Oracle is one step closer to taking over rival PeopleSoft now that a federal judge has ruled against the federal government’s effort to thwart the $7.7 billion hostile bid over antitrust concerns, a decision that could spark a rash of tech-sector acquisition attempts.

The ruling removes “a major hurdle to one of the biggest mergers in Silicon Valley history,” USA Today declared and “is a big blow to PeopleSoft, which has repeatedly cited antitrust concerns as one of the primary reasons for spurning” business software maker Oracle Corp. Yesterday’s ruling “represented almost total vindication for Oracle, which has argued for months that first PeopleSoft, based in Pleasanton, and then the Justice Department were misguided to argue the deal would be anti-competitive,” the San Jose Mercury News said.

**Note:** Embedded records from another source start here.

-- ==== Sys2Proof/Machine/Ports.lean ====
section
/-! DEFINITION. The cell path: INGRESS_TRANSFER_BEGIN, PARTIAL_CELL_DROPPED, CELL_ACCEPT, INGRESS_HEAD_LEAVES,
EGRESS_PLACE_GRANT, CELL_EMIT (03_the_label_map.md, 08_cell_ports.md). -/

namespace Sys2Proof.Machine

/-! ### The Label Map (R48 to R50) -/

/-- A rule matches a label (R48). -/
def Rule.matches (r : Rule) (label : BitVec 24) : Bool :=
  r.enable && (label &&& r.maskLabel == r.matchLabel &&& r.maskLabel)

/-- The index a rule gives a label (R49). -/
def Rule.index (r : Rule) (label : BitVec 24) : Nat := label.toNat / 2 ^ r.fieldPosition % 2 ^ r.fieldWidth

/-- The record number a rule maps a label to, if it does (R49). -/
def Rule.maps (r : Rule) (label : BitVec 24) : Option Nat :=
  if r.matches label && decide (r.index label < r.rangeLength) then some (r.recordBase + r.index label) else none

/-- The record number of a label: the first rule that matches and maps it (R50, R58). -/
def mapLabel (rules : Vector Rule 16) (label : BitVec 24) : Option Nat :=
  rules.toList.findSome? fun r => r.maps label

/-- A cell the Label Map disposes of under the unadmitted policy (R53). -/
def unadmittedCell (s : State) (c : Cell) (reason : Discard) (number : Option Nat) : State :=
  match s.setup.unadmitted with
  | .discard => discardCell s reason
  | .pass => { s with stage := some (.unpoliced c number) }

/-- A cell with a good header check is classified and disposed of or offered (R50, R52). -/
def classifyCell (s : State) (c : Cell) : State :=
  match mapLabel s.rules (cellLabel c) with
  | none => unadmittedCell s c .noRule none
  | some n => if occupied s n then offerCell s c n else unadmittedCell s c .unadmitted (some n)

/-- The head cell has left the Ingress FIFO (R128). -/
def headLeft (s : State) (c : Cell) : State :=
  if headerGood c then classifyCell s c else discardCell s .header

/-- The classification stage works in RUNNING and RESTARTING (R51). -/
def classifying (s : State) : Bool := s.device == .running || s.device == .restarting

/-! ### The events -/

/-- INGRESS_TRANSFER_BEGIN: a start-of-cell byte. A transfer in progress is dropped; a new one begins if ingress-ready
is asserted (R126). -/
def execIngressTransferBegin (first : Byte) (s : State) : Host.Outcome State Fault Refusal :=
  whileRunning s { s with transfer := if ingressReady s then some first else none }

/-- PARTIAL_CELL_DROPPED: a start-of-cell byte arrives before the 64th byte of the cell in transfer. The partial cell is
dropped and its place freed; the byte begins a new transfer if ingress-ready is asserted at that moment (R126). With no
transfer in progress no cell is cut short (log 1). -/
def execPartialCellDropped (s : State) (first : Byte := 0) : Host.Outcome State Fault Refusal :=
  whileRunning s
    (match s.transfer with
    | none => s
    | some _ => { s with transfer := if ingressReady s then some first else none })

/-- CELL_ACCEPT: the 64th byte of the cell in transfer (R126, R133). -/
def execCellAccept (rest : Vector Byte 63) (s : State) : Host.Outcome State Fault Refusal :=
  whileRunning s
    (match s.transfer with
    | none => s
    | some first =>
      { s with
        transfer := none
        ingress := s.ingress ++ [cellOfTransfer first rest]
        ports := { s.ports with accepted := s.ports.accepted + 1 }
        cellsInside := s.cellsInside + 1 })

/-- INGRESS_HEAD_LEAVES: with the classification stage empty, the head cell leaves (R51, R128). -/
def execIngressHeadLeaves (s : State) : Host.Outcome State Fault Refusal :=
  whileRunning s
    (match classifying s, s.stage, s.ingress with
    | true, none, c :: rest => headLeft { s with ingress := rest } c
    | _, _, _ => s)

/-- The cell in the classification stage is given a place: an UNPOLICED cell fills it; a direct cell is evaluated if
its record is still resident, and is otherwise answered by the standing it now finds (R53, R80, R81). -/
def grantStage (s : State) : State :=
  match s.stage with
  | none => s
  | some (.unpoliced c _) => fillPlace { s with stage := none } c .unpoliced
  | some (.direct c n) =>
    match standing s n with
    | .resident i =>
      match lineAt s.lines i with
      | .valid m r d _ pinned => claimCell (countHit { s with stage := none }) i m r d pinned c
      | _ => s
    | _ => offerCell s c n

/-- EGRESS_PLACE_GRANT: a free place is given to a requester, which proceeds (R129). -/
def execEgressPlaceGrant (requester : Requester) (s : State) : Host.Outcome State Fault Refusal :=
  whileRunning s
    (if egressRoom s then
      match requester with
      | .stage => grantStage s
      | .entry n => serveCell s n
    else s)

/-- CELL_EMIT: the 64th byte of the head cell is sent (R130, R133). -/
def execCellEmit (s : State) : Host.Outcome State Fault Refusal :=
  whileRunning s
    (match s.egress with
    | [] => s
    | e :: rest =>
      { s with
        egress := rest
        ports := s.ports.bumpEmitted e.disposition
        cellsInside := s.cellsInside - 1
        egressOut := some e.cell })

end Sys2Proof.Machine
end

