-- ==== Sys2Proof/Machine/Step.lean ====
section
/-! DEFINITION. One step: the event at the front of the queue is taken. -/

namespace Sys2Proof.Machine

/-- Take the event at the front of the queue and run it on the state with the queue's rest. On an empty queue the
block idles (log 2). -/
def step (s : State) : Host.Outcome State Fault Refusal :=
  match s.pending with
  | [] => .next s
  | i :: rest => exec i { s with pending := rest }

/-- `s` with the event that the table's word spells put at the front of its queue; `s` itself where the word spells
none, which is every word, since no row of the table has bits. -/
def State.withFetchWord (s : State) (nbits w : Nat) : State :=
  match decodeTableWord nbits w with
  | some i => { s with pending := i :: s.pending }
  | none => s

end Sys2Proof.Machine
end

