/-- Past the drain of a RESTART no cell is at the ingress, in the classification stage or on an entry (R87). -/
def DrainHolds (s : State) : Prop :=
  pastDrain s.restart = true → s.transfer = none ∧ s.ingress = [] ∧ s.stage = none ∧ s.missTable = []

/-- The device state, the operation in progress and the drain agree. -/
def Coherent (s : State) : Prop := OperationAgrees s ∧ DrainHolds s

/-! ### The conservation law (R134) -/

/-- The cells in the Ingress FIFO, the classification stage, the Pending Cell Store and the Egress FIFO. -/
def cellsHeld (s : State) : Nat :=
  s.ingress.length + s.stage.toList.length + pendingTaken s + s.egress.length

/-- The sum of the eight discard counters, modulo 2^48. -/
def discarded (p : PortCounters) : DeviceCounter :=
  p.header + p.noRule + p.unadmitted + p.mismatch + p.missOverflow + p.stateDiscards + p.excess + p.fault

/-- The conservation law, with the count of cells inside and the sum of the emissions (R133, R134). -/
def Conserved (s : State) : Prop :=
  s.ports.accepted = s.ports.emitted + discarded s.ports + BitVec.ofNat 48 (cellsHeld s) ∧
    s.ports.emitted = s.ports.passed + s.ports.marked + s.ports.unpoliced ∧ s.cellsInside = cellsHeld s

/-! ### Lines and entries (R61, R70) -/

/-- The line is EVICTING or FILLING. -/
def reservedLine : Line → Bool
  | .evicting _ _ _ => true
  | .filling _ => true
  | _ => false

/-- No two entries name one record, no two have one target line, no target line is EMPTY, and every EVICTING or
FILLING line is the target line of an entry. -/
def EntriesDistinct (s : State) : Prop :=
  (s.missTable.map Entry.number).Nodup ∧ (s.missTable.map Entry.target).Nodup ∧
    (∀ e ∈ s.missTable, lineAt s.lines e.target ≠ .empty) ∧
    ∀ i : Fin 64, reservedLine (lineAt s.lines i) = true → isTarget s.missTable i = true

/-! ### Budgets (R42) -/

/-- The copy in a line. -/
def lineCopies : Line → List Record
  | .valid _ r _ _ _ => [r]
  | .evicting _ r _ => [r]
  | _ => []

/-- The Sweep Unit's working copy. -/
def holdCopies : SweepHold → List Record
  | .writing _ r => [r]
  | _ => []

/-- The copies of a pass waiting to be written. -/
def passCopies : Pass → List Record
  | .resume _ _ writes => writes.map (·.2)
  | _ => []

/-- The copy of a pass in flight. -/
def flightCopies : Txn → List Record
  | .resumeWrite _ r => [r]
  | _ => []

/-- Every copy of a record that the part holds. -/
def copiesHeld (s : State) : List Record :=
  s.lines.toList.flatMap lineCopies ++ holdCopies s.hold ++ passCopies s.pass ++ s.inFlight.flatMap flightCopies

/-- The budget of every admitted copy lies within its depth. -/
def BudgetsWithinDepth (s : State) : Prop :=
  ∀ r ∈ copiesHeld s, r.admitted = true → r.budget.toNat ≤ r.depth.toNat

/-! ### Record numbers (R1, R18, R60) -/

/-- Every rule lies within the capacity in force. -/
def RulesFit (s : State) : Prop := ∀ k : Fin 16, (s.rules[k]).recordBase + (s.rules[k]).rangeLength ≤ s.setup.capacity

/-- The record numbers of a line. -/
def lineNumbers : Line → List Nat
  | .empty => []
  | .valid n _ _ _ _ => [n]
  | .evicting old _ reserved => [old, reserved]
  | .filling reserved => [reserved]

/-- The record number of a cache request. -/
def requestNumbers : CacheReq → List Nat
  | .fill n => [n]
  | .writeBack _ => []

The Justice Department had sued to block Oracle’s proposed takeover, but the federal government’s case got slammed in the new ruling. “U.S. District Court Judge Vaughn R. Walker in San Francisco … faulted the Justice Department for defining too narrowly the market for high-end human resources and payroll software and said there would be enough remaining rivals after a merger to assure healthy competition.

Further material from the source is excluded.